__The task__. Beneath this task are records; print exactly the stretch of them from the line with "theorem test_subn_noBorrow : after" through the line with "0xE19E⟩) := by decide", both ends included.

__Exercise data__.
-- ==== Sys2Proof/Tests/Slice0.lean ====
section
/-! SUPPORT. Tests: ill-formed terms, written-out words, one-step tests, and a witness for every statement's hypotheses. Expected values are those of 95_test_vectors.md and the rules named there. -/

namespace Sys2Proof.Tests
open Sys2Proof.Machine

/-! ## WellFormed refuses ill-formed terms -/

theorem test_fontBase_too_high : ¬ ({ defaultConfig with fontBase := 0x1B1 } : Config).wellFormed := by decide
theorem test_fontBase_highest : ({ defaultConfig with fontBase := 0x1B0 } : Config).wellFormed := by decide
theorem test_image_too_long : ¬ imageWellFormed (List.replicate 3585 0) := by
  rw [imageWellFormed, List.length_replicate]; decide
theorem test_image_longest : imageWellFormed (List.replicate 3584 0) := by
  rw [imageWellFormed, List.length_replicate]; decide
theorem test_seVV_source_has_no_n : (Instr.seVV 1 2 7).assembled = false := by decide
theorem test_sneVV_source_has_no_n : (Instr.sneVV 1 2 7).assembled = false := by decide

/-! ## One written-out word of every variant (30_encoding.md table E3) -/

theorem test_decode_cls : decodeWord 0x00E0 = some .cls := by decide
theorem test_decode_ret : decodeWord 0x00EE = some .ret := by decide
theorem test_decode_jp : decodeWord 0x1ABC = some (.jp 0xABC) := by decide
theorem test_decode_call : decodeWord 0x2ABC = some (.call 0xABC) := by decide
theorem test_decode_seVK : decodeWord 0x3A12 = some (.seVK 0xA 0x12) := by decide
theorem test_decode_sneVK : decodeWord 0x4A12 = some (.sneVK 0xA 0x12) := by decide
theorem test_decode_seVV : decodeWord 0x5AB7 = some (.seVV 0xA 0xB 0x7) := by decide
theorem test_decode_ldVK : decodeWord 0x6A12 = some (.ldVK 0xA 0x12) := by decide
theorem test_decode_addVK : decodeWord 0x7A12 = some (.addVK 0xA 0x12) := by decide
theorem test_decode_ldVV : decodeWord 0x8AB0 = some (.ldVV 0xA 0xB) := by decide
theorem test_decode_orVV : decodeWord 0x8AB1 = some (.orVV 0xA 0xB) := by decide
theorem test_decode_andVV : decodeWord 0x8AB2 = some (.andVV 0xA 0xB) := by decide
theorem test_decode_xorVV : decodeWord 0x8AB3 = some (.xorVV 0xA 0xB) := by decide
theorem test_decode_addVV : decodeWord 0x8AB4 = some (.addVV 0xA 0xB) := by decide
theorem test_decode_sub : decodeWord 0x8AB5 = some (.sub 0xA 0xB) := by decide
theorem test_decode_shr : decodeWord 0x8AB6 = some (.shr 0xA 0xB) := by decide
theorem test_decode_subn : decodeWord 0x8AB7 = some (.subn 0xA 0xB) := by decide
theorem test_decode_shl : decodeWord 0x8ABE = some (.shl 0xA 0xB) := by decide
theorem test_decode_sneVV : decodeWord 0x9AB1 = some (.sneVV 0xA 0xB 0x1) := by decide
theorem test_decode_ldI : decodeWord 0xAFFF = some (.ldI 0xFFF) := by decide
theorem test_decode_jpV0 : decodeWord 0xB123 = some (.jpV0 0x123) := by decide
theorem test_decode_rnd : decodeWord 0xC30F = some (.rnd 0x3 0x0F) := by decide
theorem test_decode_drw : decodeWord 0xD125 = some (.drw 0x1 0x2 0x5) := by decide
theorem test_decode_skp : decodeWord 0xE19E = some (.skp 0x1) := by decide
theorem test_decode_sknp : decodeWord 0xE1A1 = some (.sknp 0x1) := by decide
theorem test_decode_ldVDT : decodeWord 0xF207 = some (.ldVDT 0x2) := by decide
theorem test_decode_ldVKey : decodeWord 0xF10A = some (.ldVKey 0x1) := by decide
theorem test_decode_ldDTV : decodeWord 0xF115 = some (.ldDTV 0x1) := by decide
theorem test_decode_ldSTV : decodeWord 0xF218 = some (.ldSTV 0x2) := by decide
theorem test_decode_addIV : decodeWord 0xF01E = some (.addIV 0x0) := by decide
theorem test_decode_ldFV : decodeWord 0xF029 = some (.ldFV 0x0) := by decide
theorem test_decode_ldBV : decodeWord 0xF033 = some (.ldBV 0x0) := by decide
theorem test_decode_ldMemV : decodeWord 0xF155 = some (.ldMemV 0x1) := by decide
theorem test_decode_ldVMem : decodeWord 0xF465 = some (.ldVMem 0x4) := by decide

/-- 95_test_vectors.md's INVALID words. -/
theorem test_decode_invalid :
    ([0x0000, 0x01E0, 0x0123, 0x00E1, 0x8AB8, 0x8ABF, 0xE1A2, 0xF1FF, 0xFFFF] : List Word).map decodeWord =
      List.replicate 9 none := by decide

/-- The fields of D125: every field of a word, used or not (30_encoding.md R81). -/
theorem test_fields : fieldsOf 0xD125 = ⟨0xD, 0x1, 0x2, 0x5, 0x25, 0x125⟩ := by decide

/-- Bytes: the high byte at the lower address; one byte is too few. -/
theorem test_decode_bytes : decode [0x1A, 0xBC, 0x77] = .ok (.jp 0xABC, [0x77]) ∧ decode [0x1A] = .error .truncated ∧
    decode [0x80, 0x08] = .error (.noSuchInstruction 0x8008) ∧ decodeTableWord 16 0x1ABC = some (.jp 0xABC) :=
  ⟨rfl, rfl, rfl, rfl⟩

/-! ## One step -/

/-- The state after reset with some registers set. -/
def regs (l : List (Nibble × Byte)) : State := l.foldl (fun s p => s.setV p.1 p.2) State.reset

/-- The state after reset with I set. -/
def index (a : Word) : State := { State.reset with i := a }

/-- What f reads after one step that runs the word w from s; `none` where the step answers no next state. -/
def after {α : Type} (w : Nat) (s : State) (f : State → α) : Option α :=
  match step (s.withFetchWord 16 w) with
  | .next t => some (f t)
  | _ => none

/-- V[x] and VF. -/
def reg (x : Nibble) (t : State) : Byte × Byte := (t.getV x, t.getV 0xF)

/-- The fault's kind, address and value, and the pc and word of the record. -/
def record (t : State) : Status × Option FaultRecord := (t.status, t.fault)

theorem test_cls : after 0x00E0 { State.reset with grid := Vector.replicate 32 0xFF } (fun t => (t.grid, t.redraw, t.pc)) =
    some (Grid.blank, true, 0x202) := by decide
theorem test_ret : after 0x00EE { State.reset with sp := 1, stack := Vector.replicate 16 0x300 } (fun t => (t.pc, t.sp)) =
    some (0x302, 0) := by decide
theorem test_ret_underflow : after 0x00EE State.reset record =
    some (.faulted, some ⟨⟨.stackUnderflow, none, none⟩, 0x200, some 0x00EE⟩) := by decide
theorem test_jp : after 0x1ABC State.reset State.pc = some 0xABC := by decide
theorem test_call : after 0x2300 State.reset (fun t => (t.pc, t.sp, t.stack[0])) = some (0x300, 1, 0x200) := by decide
theorem test_call_overflow : after 0x2300 { State.reset with sp := 16 } record =
    some (.faulted, some ⟨⟨.stackOverflow, none, none⟩, 0x200, some 0x2300⟩) := by decide
theorem test_seVK : after 0x3312 (regs [(3, 0x12)]) State.pc = some 0x204 := by decide
theorem test_seVK_not : after 0x3312 (regs [(3, 0x13)]) State.pc = some 0x202 := by decide
theorem test_sneVK : after 0x4312 (regs [(3, 0x13)]) State.pc = some 0x204 := by decide
theorem test_sneVK_not : after 0x4312 (regs [(3, 0x12)]) State.pc = some 0x202 := by decide
theorem test_seVV : after 0x5340 (regs [(3, 7), (4, 7)]) State.pc = some 0x204 := by decide
theorem test_sneVV : after 0x9345 (regs [(3, 7), (4, 8)]) State.pc = some 0x204 := by decide
theorem test_sneVV_not : after 0x9340 (regs [(3, 7), (4, 7)]) State.pc = some 0x202 := by decide
theorem test_ldVK : after 0x615A State.reset (reg 1) = some (0x5A, 0x00) := by decide
theorem test_addVK : after 0x71FF (regs [(1, 0x01), (0xF, 0x33)]) (reg 1) = some (0x00, 0x33) := by decide
theorem test_ldVV : after 0x8120 (regs [(1, 0x12), (2, 0x34)]) (reg 1) = some (0x34, 0x00) := by decide
theorem test_orVV : after 0x8121 (regs [(1, 0xF0), (2, 0x0F), (0xF, 0x33)]) (reg 1) = some (0xFF, 0x33) := by decide
theorem test_orVV_reset : after 0x8121 { regs [(1, 0xF0), (2, 0x0F), (0xF, 0x33)] with
    config := { defaultConfig with logicVfReset := true } } (reg 1) = some (0xFF, 0x00) := by decide
theorem test_andVV : after 0x8122 (regs [(1, 0xF0), (2, 0x3C)]) (reg 1) = some (0x30, 0x00) := by decide
theorem test_xorVV : after 0x8123 (regs [(1, 0xFF), (2, 0xAA)]) (reg 1) = some (0x55, 0x00) := by decide
theorem test_addVV : after 0x8124 (regs [(1, 0xFE), (2, 0xAB)]) (reg 1) = some (0xA9, 0x01) := by decide
theorem test_addVV_vf : after 0x8F14 (regs [(0xF, 0xFE), (1, 0xAB)]) (reg 0xF) = some (0x01, 0x01) := by decide
theorem test_sub : after 0x8125 (regs [(1, 0xAC), (2, 0xDF)]) (reg 1) = some (0xCD, 0x00) := by decide
theorem test_sub_equal : after 0x8125 (regs [(1, 0x05), (2, 0x05)]) (reg 1) = some (0x00, 0x01) := by decide
theorem test_shr : after 0x8106 (regs [(1, 0xAD)]) (reg 1) = some (0x56, 0x01) := by decide
theorem test_shr_vy : after 0x8126 { regs [(2, 0x81)] with config := { defaultConfig with shiftSrc := .vy } } (reg 1) =
    some (0x40, 0x01) := by decide
theorem test_subn : after 0x8127 (regs [(1, 0xDF), (2, 0xAC)]) (reg 1) = some (0xCD, 0x00) := by decide
theorem test_subn_noBorrow : after 0x8127 (regs [(1, 0x01), (2, 0x10)]) (reg 1) = some (0x0F, 0x01) := by decide
theorem test_shl : after 0x810E (regs [(1, 0xAD)]) (reg 1) = some (0x5A, 0x01) := by decide
theorem test_shl_low : after 0x810E (regs [(1, 0x7F)]) (reg 1) = some (0xFE, 0x00) := by decide
theorem test_ldI : after 0xAFFF State.reset State.i = some 0x0FFF := by decide
theorem test_jpV0 : after 0xBFFF (regs [(0, 0xFF)]) State.pc = some 0x10FE := by decide
theorem test_rnd : after 0xC30F { State.reset with randIn := [0xB7] } (reg 3) = some (0x07, 0x00) := by decide
theorem test_rnd_free : after 0xC300 State.reset (fun t => (t.pc, t.draws)) = some (0x202, 1) := by decide
theorem test_drw_wraps : after 0xD012 { regs [(0, 0x3E), (1, 0x1F)] with i := 0x300, mem := [(0x300, 0xC1), (0x301, 0x80)] }
    (fun t => (t.grid.pixel 31 62, t.grid.pixel 31 63, t.grid.pixel 31 5, t.grid.pixel 0 62, t.grid.pixel 0 63, t.getV 0xF)) =
    some (true, true, true, true, false, 0x00) := by decide
theorem test_drw_collides : after 0xD001
    { State.reset with i := 0x300, mem := [(0x300, 0xC0)], grid := flipPixel Grid.blank 0 0 }
    (fun t => (t.grid.pixel 0 0, t.grid.pixel 0 1, t.getV 0xF, t.redraw)) =
    some (false, true, 0x01, true) := by decide
theorem test_skp : after 0xE19E { regs [(1, 0x05)] with keys := 0x0020 } State.pc = some 0x204 := by decide
theorem test_skp_range : after 0xE19E (regs [(1, 0x10)]) record =
    some (.faulted, some ⟨⟨.operandRange, none, some 0x10⟩, 0x200, some 0xE19E⟩) := by decide
theorem test_sknp : after 0xE1A1 (regs [(1, 0x05)]) State.pc = some 0x204 := by decide
theorem test_ldVDT : after 0xF207 { State.reset with dt := 0x3C } (reg 2) = some (0x3C, 0x00) := by decide
theorem test_ldVKey : after 0xF00A { State.reset with keys := 0x0208, kprev := 0x0008 } (fun t => (reg 0 t, t.kprev)) =
    some ((0x09, 0x00), 0x0208) := by decide
theorem test_ldVKey_held : after 0xF00A { State.reset with keys := 0x0008, kprev := 0x0008 } (fun t => (t.pc, t.status)) =
    some (0x200, .waitKey) := by decide
theorem test_ldDTV : after 0xF115 (regs [(1, 0x3C)]) State.dt = some 0x3C := by decide
theorem test_ldSTV : after 0xF218 (regs [(2, 0x05)]) (fun t => (t.st, t.outputs.tone)) = some (0x05, true) := by decide
theorem test_addIV : after 0xF01E { regs [(0, 0x01)] with i := 0xFFFF } State.i = some 0x0000 := by decide
theorem test_ldFV : after 0xF029 (regs [(0, 0x0F)]) State.i = some 0x04B := by decide
theorem test_ldFV_range : after 0xF029 (regs [(0, 0x10)]) record =
    some (.faulted, some ⟨⟨.operandRange, none, some 0x10⟩, 0x200, some 0xF029⟩) := by decide
theorem test_ldBV : after 0xF033 { regs [(0, 0xAE)] with i := 0xFFD } (fun t => t.readBytes 0xFFC 4) =
    some [0x00, 0x01, 0x07, 0x04] := by decide
theorem test_ldBV_reserved : after 0xF033 (index 0x1FE) record =
    some (.faulted, some ⟨⟨.reservedWrite, some 0x1FE, none⟩, 0x200, some 0xF033⟩) := by decide
theorem test_ldMemV : after 0xF155 { regs [(0, 0x11), (1, 0x22), (2, 0x33)] with i := 0xFFE } (fun t => (t.mem.tail, t.i)) =
    some ([(0x201, 0x55), (0xFFE, 0x11), (0xFFF, 0x22)], 0xFFE) := by decide
theorem test_ldMemV_bounds : after 0xF255 (index 0xFFE) record =
    some (.faulted, some ⟨⟨.memoryBounds, some 0x1000, none⟩, 0x200, some 0xF255⟩) := by decide
theorem test_ldVMem : after 0xF465 State.reset (fun t => t.regsUpTo 5) = some [0xF0, 0x90, 0x90, 0x90, 0xF0, 0x00] := by decide
theorem test_ldVMem_bounds : after 0xF065 (index 0xFFFF) record =
    some (.faulted, some ⟨⟨.memoryBounds, some 0xFFFF, none⟩, 0x200, some 0xF065⟩) := by decide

__Answer below__.
theorem test_subn_noBorrow : after 0x8127 (regs [(1, 0x01), (2, 0x10)]) (reg 1) = some (0x0F, 0x01) := by decide
theorem test_shl : after 0x810E (regs [(1, 0xAD)]) (reg 1) = some (0x5A, 0x01) := by decide
theorem test_shl_low : after 0x810E (regs [(1, 0x7F)]) (reg 1) = some (0xFE, 0x00) := by decide
theorem test_ldI : after 0xAFFF State.reset State.i = some 0x0FFF := by decide
theorem test_jpV0 : after 0xBFFF (regs [(0, 0xFF)]) State.pc = some 0x10FE := by decide
theorem test_rnd : after 0xC30F { State.reset with randIn := [0xB7] } (reg 3) = some (0x07, 0x00) := by decide
theorem test_rnd_free : after 0xC300 State.reset (fun t => (t.pc, t.draws)) = some (0x202, 1) := by decide
theorem test_drw_wraps : after 0xD012 { regs [(0, 0x3E), (1, 0x1F)] with i := 0x300, mem := [(0x300, 0xC1), (0x301, 0x80)] }
    (fun t => (t.grid.pixel 31 62, t.grid.pixel 31 63, t.grid.pixel 31 5, t.grid.pixel 0 62, t.grid.pixel 0 63, t.getV 0xF)) =
    some (true, true, true, true, false, 0x00) := by decide
theorem test_drw_collides : after 0xD001
    { State.reset with i := 0x300, mem := [(0x300, 0xC0)], grid := flipPixel Grid.blank 0 0 }
    (fun t => (t.grid.pixel 0 0, t.grid.pixel 0 1, t.getV 0xF, t.redraw)) =
    some (false, true, 0x01, true) := by decide
theorem test_skp : after 0xE19E { regs [(1, 0x05)] with keys := 0x0020 } State.pc = some 0x204 := by decide
theorem test_skp_range : after 0xE19E (regs [(1, 0x10)]) record =
    some (.faulted, some ⟨⟨.operandRange, none, some 0x10⟩, 0x200, some 0xE19E⟩) := by decide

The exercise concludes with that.